* **Record extracts**

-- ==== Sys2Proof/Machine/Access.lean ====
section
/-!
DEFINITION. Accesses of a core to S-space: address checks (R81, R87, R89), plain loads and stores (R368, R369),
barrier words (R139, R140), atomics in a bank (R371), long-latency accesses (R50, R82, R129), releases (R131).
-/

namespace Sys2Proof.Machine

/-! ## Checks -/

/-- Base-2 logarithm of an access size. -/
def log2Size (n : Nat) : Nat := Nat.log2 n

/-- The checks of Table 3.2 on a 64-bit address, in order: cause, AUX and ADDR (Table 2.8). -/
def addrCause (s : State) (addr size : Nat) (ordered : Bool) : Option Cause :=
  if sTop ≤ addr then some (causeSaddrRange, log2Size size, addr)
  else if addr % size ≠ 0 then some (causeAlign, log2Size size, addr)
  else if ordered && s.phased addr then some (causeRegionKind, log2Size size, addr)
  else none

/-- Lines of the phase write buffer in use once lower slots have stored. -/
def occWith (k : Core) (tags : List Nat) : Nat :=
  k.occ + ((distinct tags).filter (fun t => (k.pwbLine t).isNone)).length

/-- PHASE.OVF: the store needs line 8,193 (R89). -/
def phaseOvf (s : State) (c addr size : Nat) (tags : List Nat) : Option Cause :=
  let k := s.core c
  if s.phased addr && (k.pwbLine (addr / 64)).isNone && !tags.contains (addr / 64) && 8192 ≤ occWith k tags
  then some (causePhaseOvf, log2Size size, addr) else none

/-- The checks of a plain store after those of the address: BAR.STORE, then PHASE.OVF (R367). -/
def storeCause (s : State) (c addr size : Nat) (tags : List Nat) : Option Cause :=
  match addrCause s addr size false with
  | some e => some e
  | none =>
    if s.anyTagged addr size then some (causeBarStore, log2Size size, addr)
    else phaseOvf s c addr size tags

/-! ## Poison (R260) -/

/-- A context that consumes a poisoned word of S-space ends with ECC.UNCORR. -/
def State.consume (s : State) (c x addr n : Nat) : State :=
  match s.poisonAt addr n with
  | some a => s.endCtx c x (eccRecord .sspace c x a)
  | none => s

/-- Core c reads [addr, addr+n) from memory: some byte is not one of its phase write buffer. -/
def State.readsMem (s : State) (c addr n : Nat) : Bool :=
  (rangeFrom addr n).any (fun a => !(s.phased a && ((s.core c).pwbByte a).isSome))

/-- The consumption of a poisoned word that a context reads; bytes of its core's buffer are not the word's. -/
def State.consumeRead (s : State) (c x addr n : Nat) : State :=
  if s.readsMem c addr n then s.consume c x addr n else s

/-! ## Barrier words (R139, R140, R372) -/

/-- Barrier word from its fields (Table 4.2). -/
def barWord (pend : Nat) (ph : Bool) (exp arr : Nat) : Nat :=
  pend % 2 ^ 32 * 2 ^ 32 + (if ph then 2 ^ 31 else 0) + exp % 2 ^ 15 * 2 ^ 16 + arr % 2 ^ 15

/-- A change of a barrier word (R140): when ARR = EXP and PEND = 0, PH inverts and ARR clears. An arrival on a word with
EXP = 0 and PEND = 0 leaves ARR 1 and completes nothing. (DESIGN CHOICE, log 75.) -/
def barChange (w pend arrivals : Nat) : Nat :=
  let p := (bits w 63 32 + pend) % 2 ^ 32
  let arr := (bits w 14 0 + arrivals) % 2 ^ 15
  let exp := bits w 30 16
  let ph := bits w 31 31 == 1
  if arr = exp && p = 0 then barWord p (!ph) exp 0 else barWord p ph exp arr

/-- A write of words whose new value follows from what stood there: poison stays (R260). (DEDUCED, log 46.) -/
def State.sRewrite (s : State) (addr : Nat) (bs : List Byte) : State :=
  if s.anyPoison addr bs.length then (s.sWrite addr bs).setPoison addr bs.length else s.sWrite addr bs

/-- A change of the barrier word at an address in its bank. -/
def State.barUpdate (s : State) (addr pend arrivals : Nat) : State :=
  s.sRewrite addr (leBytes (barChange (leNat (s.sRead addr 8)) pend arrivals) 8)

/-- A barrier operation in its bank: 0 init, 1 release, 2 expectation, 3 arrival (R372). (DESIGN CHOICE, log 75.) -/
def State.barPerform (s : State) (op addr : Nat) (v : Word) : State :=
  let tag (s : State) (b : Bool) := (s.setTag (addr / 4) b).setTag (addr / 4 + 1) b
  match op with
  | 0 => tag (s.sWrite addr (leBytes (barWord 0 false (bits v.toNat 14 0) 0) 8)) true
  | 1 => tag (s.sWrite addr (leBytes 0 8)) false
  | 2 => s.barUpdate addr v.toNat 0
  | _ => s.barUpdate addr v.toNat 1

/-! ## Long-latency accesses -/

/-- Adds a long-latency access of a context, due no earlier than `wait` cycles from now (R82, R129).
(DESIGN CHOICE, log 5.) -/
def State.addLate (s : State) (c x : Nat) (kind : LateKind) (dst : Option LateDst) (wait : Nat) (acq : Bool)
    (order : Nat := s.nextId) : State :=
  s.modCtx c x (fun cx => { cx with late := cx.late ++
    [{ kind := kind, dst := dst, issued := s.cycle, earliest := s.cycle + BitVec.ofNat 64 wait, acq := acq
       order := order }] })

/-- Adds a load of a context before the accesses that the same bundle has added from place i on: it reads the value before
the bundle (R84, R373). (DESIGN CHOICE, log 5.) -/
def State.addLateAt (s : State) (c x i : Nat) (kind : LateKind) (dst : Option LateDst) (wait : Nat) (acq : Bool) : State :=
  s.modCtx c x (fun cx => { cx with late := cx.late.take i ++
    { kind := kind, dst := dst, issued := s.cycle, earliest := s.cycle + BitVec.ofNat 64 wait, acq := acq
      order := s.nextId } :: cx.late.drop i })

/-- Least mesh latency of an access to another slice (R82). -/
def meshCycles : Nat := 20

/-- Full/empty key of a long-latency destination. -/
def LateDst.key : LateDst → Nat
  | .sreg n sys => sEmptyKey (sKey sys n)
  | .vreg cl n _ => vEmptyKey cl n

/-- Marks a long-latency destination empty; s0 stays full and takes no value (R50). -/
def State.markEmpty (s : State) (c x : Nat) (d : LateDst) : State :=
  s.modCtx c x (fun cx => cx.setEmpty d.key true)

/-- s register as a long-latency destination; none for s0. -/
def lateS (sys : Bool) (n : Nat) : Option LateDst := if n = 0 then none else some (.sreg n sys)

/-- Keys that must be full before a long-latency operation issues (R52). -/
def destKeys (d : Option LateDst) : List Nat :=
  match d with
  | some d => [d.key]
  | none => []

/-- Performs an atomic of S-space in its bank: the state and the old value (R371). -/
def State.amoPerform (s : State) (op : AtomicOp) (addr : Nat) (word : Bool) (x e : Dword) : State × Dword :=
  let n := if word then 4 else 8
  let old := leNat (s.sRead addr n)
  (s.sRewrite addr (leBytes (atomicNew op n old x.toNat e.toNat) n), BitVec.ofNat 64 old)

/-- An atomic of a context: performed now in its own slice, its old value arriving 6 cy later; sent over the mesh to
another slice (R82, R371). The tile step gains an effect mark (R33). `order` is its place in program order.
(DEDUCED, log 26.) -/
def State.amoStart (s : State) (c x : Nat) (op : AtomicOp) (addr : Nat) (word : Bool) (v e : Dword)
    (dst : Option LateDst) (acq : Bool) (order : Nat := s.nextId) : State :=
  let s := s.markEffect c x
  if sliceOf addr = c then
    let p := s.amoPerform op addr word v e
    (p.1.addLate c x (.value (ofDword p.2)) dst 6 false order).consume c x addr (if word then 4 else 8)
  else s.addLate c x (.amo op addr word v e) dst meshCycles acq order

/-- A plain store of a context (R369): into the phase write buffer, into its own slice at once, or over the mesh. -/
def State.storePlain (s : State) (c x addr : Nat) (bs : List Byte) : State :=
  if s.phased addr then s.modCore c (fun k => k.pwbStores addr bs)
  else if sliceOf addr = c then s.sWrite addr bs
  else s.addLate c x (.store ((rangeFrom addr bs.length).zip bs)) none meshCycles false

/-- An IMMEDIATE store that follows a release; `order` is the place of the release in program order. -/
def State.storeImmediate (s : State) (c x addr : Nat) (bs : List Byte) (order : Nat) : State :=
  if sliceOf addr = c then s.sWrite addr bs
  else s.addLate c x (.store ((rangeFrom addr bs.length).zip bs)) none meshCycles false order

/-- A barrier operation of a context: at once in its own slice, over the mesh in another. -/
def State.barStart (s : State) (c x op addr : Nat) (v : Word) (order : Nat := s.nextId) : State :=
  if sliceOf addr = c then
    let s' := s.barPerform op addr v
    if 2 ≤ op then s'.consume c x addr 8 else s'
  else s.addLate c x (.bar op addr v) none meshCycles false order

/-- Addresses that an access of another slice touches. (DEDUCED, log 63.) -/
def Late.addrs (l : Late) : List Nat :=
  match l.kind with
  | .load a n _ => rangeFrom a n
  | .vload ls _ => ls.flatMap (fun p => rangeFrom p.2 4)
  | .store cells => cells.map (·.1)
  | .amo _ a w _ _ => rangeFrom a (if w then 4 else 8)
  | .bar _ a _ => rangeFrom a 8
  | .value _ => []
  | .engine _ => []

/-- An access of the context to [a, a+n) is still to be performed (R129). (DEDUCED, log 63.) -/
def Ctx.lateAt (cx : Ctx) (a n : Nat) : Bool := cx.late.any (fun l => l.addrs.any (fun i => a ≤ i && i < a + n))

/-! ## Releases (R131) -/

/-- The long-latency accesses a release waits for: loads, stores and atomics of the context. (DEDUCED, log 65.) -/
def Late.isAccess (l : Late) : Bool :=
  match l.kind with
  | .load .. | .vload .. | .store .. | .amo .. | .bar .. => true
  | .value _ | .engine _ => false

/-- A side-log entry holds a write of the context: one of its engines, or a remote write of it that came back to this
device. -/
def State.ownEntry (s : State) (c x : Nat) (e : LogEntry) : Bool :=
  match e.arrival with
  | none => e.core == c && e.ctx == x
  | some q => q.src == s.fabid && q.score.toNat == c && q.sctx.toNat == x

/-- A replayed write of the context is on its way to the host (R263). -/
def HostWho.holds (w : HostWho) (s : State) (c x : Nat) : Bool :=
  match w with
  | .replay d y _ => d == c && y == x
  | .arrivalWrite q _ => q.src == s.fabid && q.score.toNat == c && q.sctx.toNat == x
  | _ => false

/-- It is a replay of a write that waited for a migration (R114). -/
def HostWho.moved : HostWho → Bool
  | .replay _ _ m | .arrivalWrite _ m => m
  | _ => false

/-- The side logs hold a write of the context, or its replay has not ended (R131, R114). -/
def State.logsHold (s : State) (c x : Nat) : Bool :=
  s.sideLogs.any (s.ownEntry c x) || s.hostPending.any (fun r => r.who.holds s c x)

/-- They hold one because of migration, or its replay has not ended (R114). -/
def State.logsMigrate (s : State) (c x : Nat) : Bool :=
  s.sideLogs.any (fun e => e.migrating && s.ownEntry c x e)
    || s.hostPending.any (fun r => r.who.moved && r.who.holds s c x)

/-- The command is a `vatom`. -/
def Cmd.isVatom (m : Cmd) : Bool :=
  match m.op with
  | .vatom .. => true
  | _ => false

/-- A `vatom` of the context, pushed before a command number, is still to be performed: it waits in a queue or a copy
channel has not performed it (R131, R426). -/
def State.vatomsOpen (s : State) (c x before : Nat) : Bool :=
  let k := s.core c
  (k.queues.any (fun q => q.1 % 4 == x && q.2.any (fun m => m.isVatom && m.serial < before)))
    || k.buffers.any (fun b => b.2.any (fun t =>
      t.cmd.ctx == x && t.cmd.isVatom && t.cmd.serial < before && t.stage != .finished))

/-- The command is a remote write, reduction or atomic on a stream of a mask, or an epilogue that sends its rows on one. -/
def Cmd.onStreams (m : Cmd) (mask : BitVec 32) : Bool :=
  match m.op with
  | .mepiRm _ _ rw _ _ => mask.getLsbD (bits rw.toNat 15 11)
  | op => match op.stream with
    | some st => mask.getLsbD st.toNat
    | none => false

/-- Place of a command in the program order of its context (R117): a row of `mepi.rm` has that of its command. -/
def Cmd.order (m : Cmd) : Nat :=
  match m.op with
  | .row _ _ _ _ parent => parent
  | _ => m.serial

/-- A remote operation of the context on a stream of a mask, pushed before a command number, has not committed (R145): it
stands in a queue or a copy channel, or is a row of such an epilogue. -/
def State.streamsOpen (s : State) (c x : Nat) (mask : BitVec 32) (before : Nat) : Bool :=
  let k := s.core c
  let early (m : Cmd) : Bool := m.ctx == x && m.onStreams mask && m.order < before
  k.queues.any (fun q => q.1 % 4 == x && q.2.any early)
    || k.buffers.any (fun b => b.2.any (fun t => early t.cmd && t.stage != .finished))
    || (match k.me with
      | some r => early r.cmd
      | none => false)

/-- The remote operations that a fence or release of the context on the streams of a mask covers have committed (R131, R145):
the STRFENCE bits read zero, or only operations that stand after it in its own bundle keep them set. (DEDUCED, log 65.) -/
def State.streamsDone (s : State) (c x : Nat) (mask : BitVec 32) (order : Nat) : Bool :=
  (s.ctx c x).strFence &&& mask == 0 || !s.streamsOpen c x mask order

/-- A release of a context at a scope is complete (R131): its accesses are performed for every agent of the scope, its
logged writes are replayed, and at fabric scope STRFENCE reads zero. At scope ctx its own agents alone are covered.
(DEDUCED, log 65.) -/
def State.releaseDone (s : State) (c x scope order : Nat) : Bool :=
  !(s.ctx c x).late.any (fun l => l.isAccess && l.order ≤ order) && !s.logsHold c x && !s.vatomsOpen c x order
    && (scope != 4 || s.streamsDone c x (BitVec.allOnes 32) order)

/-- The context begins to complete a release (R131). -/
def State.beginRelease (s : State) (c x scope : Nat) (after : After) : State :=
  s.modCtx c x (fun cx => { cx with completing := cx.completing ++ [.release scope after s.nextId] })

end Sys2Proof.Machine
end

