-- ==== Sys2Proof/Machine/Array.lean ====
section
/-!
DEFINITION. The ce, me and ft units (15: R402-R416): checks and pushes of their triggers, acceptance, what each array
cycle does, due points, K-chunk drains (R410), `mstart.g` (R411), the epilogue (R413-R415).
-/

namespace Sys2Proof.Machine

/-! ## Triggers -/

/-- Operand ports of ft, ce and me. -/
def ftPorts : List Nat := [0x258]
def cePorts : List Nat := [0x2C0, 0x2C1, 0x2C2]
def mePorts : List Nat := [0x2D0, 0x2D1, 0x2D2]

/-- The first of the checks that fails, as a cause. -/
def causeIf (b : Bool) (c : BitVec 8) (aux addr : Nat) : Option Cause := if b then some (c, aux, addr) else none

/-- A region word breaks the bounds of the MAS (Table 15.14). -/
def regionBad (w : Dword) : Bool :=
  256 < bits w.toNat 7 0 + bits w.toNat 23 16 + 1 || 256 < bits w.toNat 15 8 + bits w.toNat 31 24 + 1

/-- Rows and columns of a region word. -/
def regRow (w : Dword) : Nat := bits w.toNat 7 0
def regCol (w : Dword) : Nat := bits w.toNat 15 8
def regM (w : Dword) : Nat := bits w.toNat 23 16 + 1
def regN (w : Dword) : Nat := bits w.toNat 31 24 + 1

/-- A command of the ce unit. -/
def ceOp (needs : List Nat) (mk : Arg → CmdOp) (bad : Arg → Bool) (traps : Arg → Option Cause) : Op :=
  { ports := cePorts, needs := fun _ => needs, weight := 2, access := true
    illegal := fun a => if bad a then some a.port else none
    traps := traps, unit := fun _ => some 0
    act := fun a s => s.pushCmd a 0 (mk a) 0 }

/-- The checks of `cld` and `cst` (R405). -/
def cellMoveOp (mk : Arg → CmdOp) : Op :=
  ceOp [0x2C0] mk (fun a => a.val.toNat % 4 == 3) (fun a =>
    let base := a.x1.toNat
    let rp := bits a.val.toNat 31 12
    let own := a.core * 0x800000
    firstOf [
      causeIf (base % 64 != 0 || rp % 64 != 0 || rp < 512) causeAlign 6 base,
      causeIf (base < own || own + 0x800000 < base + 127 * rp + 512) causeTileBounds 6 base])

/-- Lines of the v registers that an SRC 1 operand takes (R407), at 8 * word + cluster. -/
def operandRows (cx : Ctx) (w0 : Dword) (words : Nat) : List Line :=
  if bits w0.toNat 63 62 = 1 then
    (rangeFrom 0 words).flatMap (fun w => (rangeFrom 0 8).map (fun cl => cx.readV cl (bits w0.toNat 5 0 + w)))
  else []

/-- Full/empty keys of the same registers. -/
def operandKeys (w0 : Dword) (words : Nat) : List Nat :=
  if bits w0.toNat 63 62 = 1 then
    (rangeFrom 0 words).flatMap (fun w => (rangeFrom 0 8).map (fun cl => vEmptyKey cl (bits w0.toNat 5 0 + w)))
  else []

* **Exercise aim**
Retype the entries above exactly, but only from the line containing "R140, R372) -/" through the line containing "if s.anyPoison addr", both included.

* **Result of the task**
/-! ## Barrier words (R139, R140, R372) -/

/-- Barrier word from its fields (Table 4.2). -/
def barWord (pend : Nat) (ph : Bool) (exp arr : Nat) : Nat :=
  pend % 2 ^ 32 * 2 ^ 32 + (if ph then 2 ^ 31 else 0) + exp % 2 ^ 15 * 2 ^ 16 + arr % 2 ^ 15

/-- A change of a barrier word (R140): when ARR = EXP and PEND = 0, PH inverts and ARR clears. An arrival on a word with
EXP = 0 and PEND = 0 leaves ARR 1 and completes nothing. (DESIGN CHOICE, log 75.) -/
def barChange (w pend arrivals : Nat) : Nat :=
  let p := (bits w 63 32 + pend) % 2 ^ 32
  let arr := (bits w 14 0 + arrivals) % 2 ^ 15
  let exp := bits w 30 16
  let ph := bits w 31 31 == 1
  if arr = exp && p = 0 then barWord p (!ph) exp 0 else barWord p ph exp arr

/-- A write of words whose new value follows from what stood there: poison stays (R260). (DEDUCED, log 46.) -/
def State.sRewrite (s : State) (addr : Nat) (bs : List Byte) : State :=
  if s.anyPoison addr bs.length then (s.sWrite addr bs).setPoison addr bs.length else s.sWrite addr bs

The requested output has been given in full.